Menu

11. BAGAIMANA MEMBUAT WAWANCARA AUDIO?

Audio merupakan alat yang sangat sesuai untuk dipakai di web, di mana penyampaian reaksinya bersifat lentur. Selain menjadi media streaming, internet juga merupakan media di mana orang berbagi pengalaman. Dalam hal ini, banyak persamaan dengan radio, di mana interaksi dengan publik, yang dapat menyuarakan pendapat juga, sudah terbukti keampuhannya.

TELEPON ATAU PEREKAM AUDIO?

Idealnya, wawancara dilakukan empat mata dengan narasumber. Namun karena desakan waktu atau adanya jarak, seringkali dilakukan lewat telepon. Dalam keadaan seperti ini, ada baiknya mengubah komputer kita menjadi telepon perekam. Skype salah satu software yang paling terkenal, dengan syarat juga dimiliki oleh lawan bicara.

Anda juga bisa pakai cara derivasi yaitu telepon disambung langsung ke komputer sehingga pembicaraan dapat direkam. Hati-hati, peralatan yang dijual bebas di Amerika Serikat ini tidak diizinkan di semua negara. Software gratis macam X-lite juga menawarkan jasa yang sama.

Jika ada kesempatan melakukan wawancara yang berhadapan langsung dengan narasumber, jangan dilewatkan. Hasil wawancara seperti itu selalu lebih baik, dari segi bentuk (kualitas suara) maupun isi (kualitas pertanyaan dan jawaban). Di sini juga, tersedia berbagai macam mesin di pasaran, mulai dari smartphone sampai Nagra profesional. Termasuk, semua jenis perekam audio digital. Harganya terjangkau dan sudah sangat memadai untuk melakukan wawancara klasik.

MENGEDIT WAWANCARA DENGAN SOFTWARE GRATIS

Begitu wawancara sudah dilaksanakan, harus dibuat bentuk finalnya: memilih cuplikan-cuplikan terbaik, diedit, disajikan kepada pengguna internet. Untuk mengerjakan hal ini, Audacity punya kelebihan, yaitu gratis, mudah dipakai, dan dapat dipahami bahkan oleh orang yang seumur hidup belum pernah mengedit rekaman audio. Menggunakan logika yang sama dengan text editing dan tersedia panduan yang efisien.

Begitu derushing wawancara sudah dikerjakan, yaitu mendengarkan dan membuat pra-seleksi berbagai cuplikan, harus dipilih yang paling signifikan, dalam format pendek.

  • Di atas 1 menit, perhatian pengguna terpecah-pecah.
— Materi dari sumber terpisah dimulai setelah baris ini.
/-- R172: the next chunk is at least 1 byte, at most a page, at most what is left, and stays in its row. -/
def Obligations.ChunkIsAlwaysAPage : Prop :=
  ∀ left lo : Nat, 1 ≤ left → lo < 256 →
    1 ≤ chunkLength left lo ∧ chunkLength left lo ≤ 128 ∧ chunkLength left lo ≤ left ∧
      lo + chunkLength left lo ≤ 256 ∧
      (chunkLength left lo = 128 ∨ chunkLength left lo = left ∨ lo + chunkLength left lo = 256)

/-- R170, R175, R176, R177 item 4: what `writePages` returns. All of the buffer with no error if it fits
from its start address; otherwise exactly the bytes up to the end of the space and one
`AddressSpaceExhausted`, never a wrap to address 0. -/
def Obligations.WritePagesReturnsBytesCommitted : Prop :=
  ∀ (s : State) (data : List Byte) (hi lo : Byte), s.session = .ready → s.desync = false →
    data.length ≤ 65536 →
    ∃ t, runCall (.writePages data hi lo) s = .next t ∧
      (lin hi lo + data.length ≤ 65536 → t.replies = s.replies ++ [.written data.length []]) ∧
      (65536 < lin hi lo + data.length → ∃ chunks, t.replies = s.replies ++
        [.written (65536 - lin hi lo) [.addressSpaceExhausted chunks (65536 - lin hi lo)
          (data.length - (65536 - lin hi lo))]])

/-- R172, R174, R177 items 1 to 3 and 5, R273: what `writePages` puts on the channel: consecutive page
writes of the lengths the chunking gives, each a whole transaction with its drain and its settle, which
together carry the buffer up to the end of the address space; the first drain discards what was queued
and arrives, every later one what arrives; the chunk index of an exhaustion is their number. -/
def Obligations.WritePagesSendsConsecutivePages : Prop :=
  ∀ (s : State) (data : List Byte) (hi lo : Byte), s.session = .ready → s.desync = false →
    data.length ≤ 65536 →
    ∃ (t : State) (pages : List (Nat × List Byte)) (drained : List (List Byte)),
      runCall (.writePages data hi lo) s = .next t ∧
      drained.length = pages.length ∧
      t.ev = s.ev ++ (pages.zip drained).flatMap (fun x => pageEvents s.cfg x.1.1 x.1.2 x.2) ∧
      pages.flatMap Prod.snd = data.take (65536 - lin hi lo) ∧
      (∀ k, ∀ h : k < pages.length,
        pages[k].1 = lin hi lo + ((pages.take k).map (fun p => p.2.length)).sum ∧
        pages[k].1 < 65536 ∧
        pages[k].2.length = min 128 (min
          (data.length - ((pages.take k).map (fun p => p.2.length)).sum) (256 - pages[k].1 % 256))) ∧
      (∀ k, ∀ h : k < pages.length, ∀ j : k < drained.length,
        drained[k] = (if k = 0 then s.rxq else []) ++ s.env.answer s.cfg
          (s.ev ++ ((pages.zip drained).take k).flatMap (fun x => pageEvents s.cfg x.1.1 x.1.2 x.2) ++
            (ptrsetBytes s.cfg (highByte pages[k].1) (lowByte pages[k].1)).map .tx)) ∧
      (65536 < lin hi lo + data.length → t.replies = s.replies ++
        [.written (65536 - lin hi lo) [.addressSpaceExhausted pages.length (65536 - lin hi lo)
          (data.length - (65536 - lin hi lo))]])

/-- R170, R177 item 6, R275, R20: what `writePages` leaves alone, and the monitor. If it sent anything, the
queue is empty and the monitor is back in `BusIdle` with no new violation wherever a START was legal, in
`BusIdle` and after an empty read (`WriteSeg`) alike; it sends something for every buffer that has bytes
and is no longer than the device. -/
def Obligations.WritePagesKeepsTheSession : Prop :=
  ∀ (s t : State) (data : List Byte) (hi lo : Byte),
    runCall (.writePages data hi lo) s = .next t →
    t.session = s.session ∧ t.desync = s.desync ∧ t.cfg = s.cfg ∧ t.env = s.env ∧
      t.commands = s.commands ∧ (∃ r, t.replies = s.replies ++ [r]) ∧
      (t.ev = s.ev → t.rxq = s.rxq ∧ t.phase = s.phase ∧ t.viol = s.viol) ∧
      (t.ev ≠ s.ev → t.rxq = [] ∧ t.phase = (if s.phase.mayStart then .busIdle else .unknown) ∧
        t.viol = (s.viol || !(s.phase.mayStart || decide (s.phase = .unknown)))) ∧
      (t.ev = s.ev ↔ data = [] ∨ 65536 < data.length)

/-! ### The bulk reader (44_bulkreader) -/

/-- R190 to R194, R197, R198: everything `readBytes` does for `n >= 1`, timeout included: the events, the
buffer byte by byte, what stays queued, and on timeout no buffer, a desynchronized session, and every
byte of the read already sent. -/
def Obligations.ReadBytesCollectsOneBytePerPair : Prop :=
  ∀ (s : State) (hi lo : Byte) (n : Nat) (ev1 ev2 : List Event) (drained q : List Byte),
    s.session = .ready → s.desync = false → 1 ≤ n →
    ev1 = s.ev ++ (ptrsetBytes s.cfg hi lo).map .tx →
    drained = s.rxq ++ s.env.answer s.cfg ev1 →
    ev2 = ev1 ++ [.drain drained] ++ (readseqBytes s.cfg n).map .tx →
    q = s.env.answer s.cfg ev2 →
    (s.cfg.readLead + 2 * n ≤ q.length → ∃ buf : List Byte,
      runCall (.readBytes hi lo n) s = .next { s with
        ev := ev2 ++ [.collect (q.take (s.cfg.readLead + 2 * n)) true]
        rxq := q.drop (s.cfg.readLead + 2 * n)
        phase := if s.phase.mayStart then .busIdle else .unknown
        viol := s.viol || !(s.phase.mayStart || decide (s.phase = .unknown))
        replies := s.replies ++ [.buffer buf] } ∧
      buf.length = n ∧ ∀ i, i < n → buf[i]? = q[s.cfg.readLead + 2 * i]?) ∧
    (q.length < s.cfg.readLead + 2 * n →
      runCall (.readBytes hi lo n) s = .next { s with
        ev := ev2 ++ [.collect q false]
        rxq := []
        desync := true
        phase := .unknown
        viol := s.viol || !(s.phase.mayStart || decide (s.phase = .unknown))
        replies := s.replies ++ [.raised (.ioTimeout (s.cfg.readLead + 2 * n) q.length)] })

/-- R193, R275: a read of length 0 sends the pointer-set and drains, collects nothing, and leaves the
transaction open. -/
def Obligations.EmptyReadLeavesTransactionOpen : Prop :=
  ∀ (s : State) (hi lo : Byte), s.session = .ready → s.desync = false →
    ∃ t, runCall (.readBytes hi lo 0) s = .next t ∧
      t = { s with
        ev := s.ev ++ (ptrsetBytes s.cfg hi lo).map .tx ++
          [.drain (s.rxq ++ s.env.answer s.cfg (s.ev ++ (ptrsetBytes s.cfg hi lo).map .tx))]
        rxq := []
        phase := if s.phase.mayStart then .writeSeg else .unknown
        viol := s.viol || !(s.phase.mayStart || decide (s.phase = .unknown))
        replies := s.replies ++ [.buffer []] } ∧
      t.complete = false

/-- R190, R191: `readBytes` is its four steps handed over one by one: pointer-set, drain, read
sub-transaction, collect; only what is returned differs, the data byte of each pair. -/
def Obligations.ReadBytesRefinesItsSteps : Prop :=
  ∀ (s : State) (hi lo : Byte) (n : Nat) (rest : List Command),
    s.session = .ready → s.desync = false → 1 ≤ n →
    ∃ u v, run 4 { s with commands := [.call (.ptrset hi lo), .call .drain, .call (.readseq n),
          .call (.collect (s.cfg.readLead + 2 * n))] ++ rest } = .next u ∧
      runCall (.readBytes hi lo n) { s with commands := rest } = .next v ∧
      ((∃ bs buf, u.replies = s.replies ++ [.collected bs] ∧
          v = { u with replies := s.replies ++ [.buffer buf] } ∧
          buf.length = n ∧ ∀ i, i < n → buf[i]? = bs[s.cfg.readLead + 2 * i]?) ∨
        (∃ e, u.replies = s.replies ++ [.raised e] ∧ v = u))

/-! ### The verifier (45_verifier) -/

/-- R210: `compare` has a step in every state, touches nothing but what it returns, tests the lengths
first, and otherwise names the first differing index with the two values. -/
def Obligations.CompareFindsFirstMismatch : Prop :=
  ∀ (s : State) (e a : List Byte), ∃ v,
    runCall (.compare e a) s = .next { s with replies := s.replies ++ [.verdict v] } ∧
    (e.length ≠ a.length → v = .failed (.lengthMismatch e.length a.length)) ∧
    (e = a → v = .agree) ∧
    (e.length = a.length → e ≠ a → ∃ i, ∃ h : i < e.length, ∃ k : i < a.length,
      v = .mismatch i e[i] a[i] ∧ e[i] ≠ a[i] ∧ e.take i = a.take i)

/-! ### Whole-machine rules -/

/-- R35: the state at reset. The receive queue is unspecified, so nothing is said of it; the parameters,
the environment and the two lists are the model's choice (log entries 1 to 7), and bus power is computed
from the session (log entry 16). -/
def Obligations.ResetStateIsANewSession : Prop :=
  State.reset.session = .idle ∧ State.reset.ev = [] ∧ State.reset.tx = [] ∧
  State.reset.desync = false ∧ State.reset.phase = .busIdle ∧ State.reset.viol = false ∧
  State.reset.busPower = false

/-- R25, R27, R35: the flags agree at reset. -/
def Obligations.FlagsAgreeAtReset : Prop := State.reset.FlagsAgree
Jadi, kecuali itu dokumen yang luar biasa, batasi formatnya pada 30 detik sampai 1 menit.
  • Dari situ, anda boleh menyajikan beberapa rekaman audio, asal masih dalam batasan wajar (tidak lebih dari 5 cuplikan dalam artikel yang panjangnya normal).

MENYISIPKAN REKAMAN AUDIO KE DALAM ARTIKEL

Berbalikan dari liputan radio, bukan cuplikan audio yang dijadikan kerangka artikel internet. Fungsinya untuk menggambarkan dan memberikan wujud pada sebuah pokok pikiran. Kadang-kadang, boleh memperdengarkan suara suasana, suara lingkungan, tapi jangan pernah melenceng dari informasi utama. Ingatlah untuk menaati aturan format audiovisual di mana satu rekaman audio = satu gagasan. Tidak lebih, tidak kurang.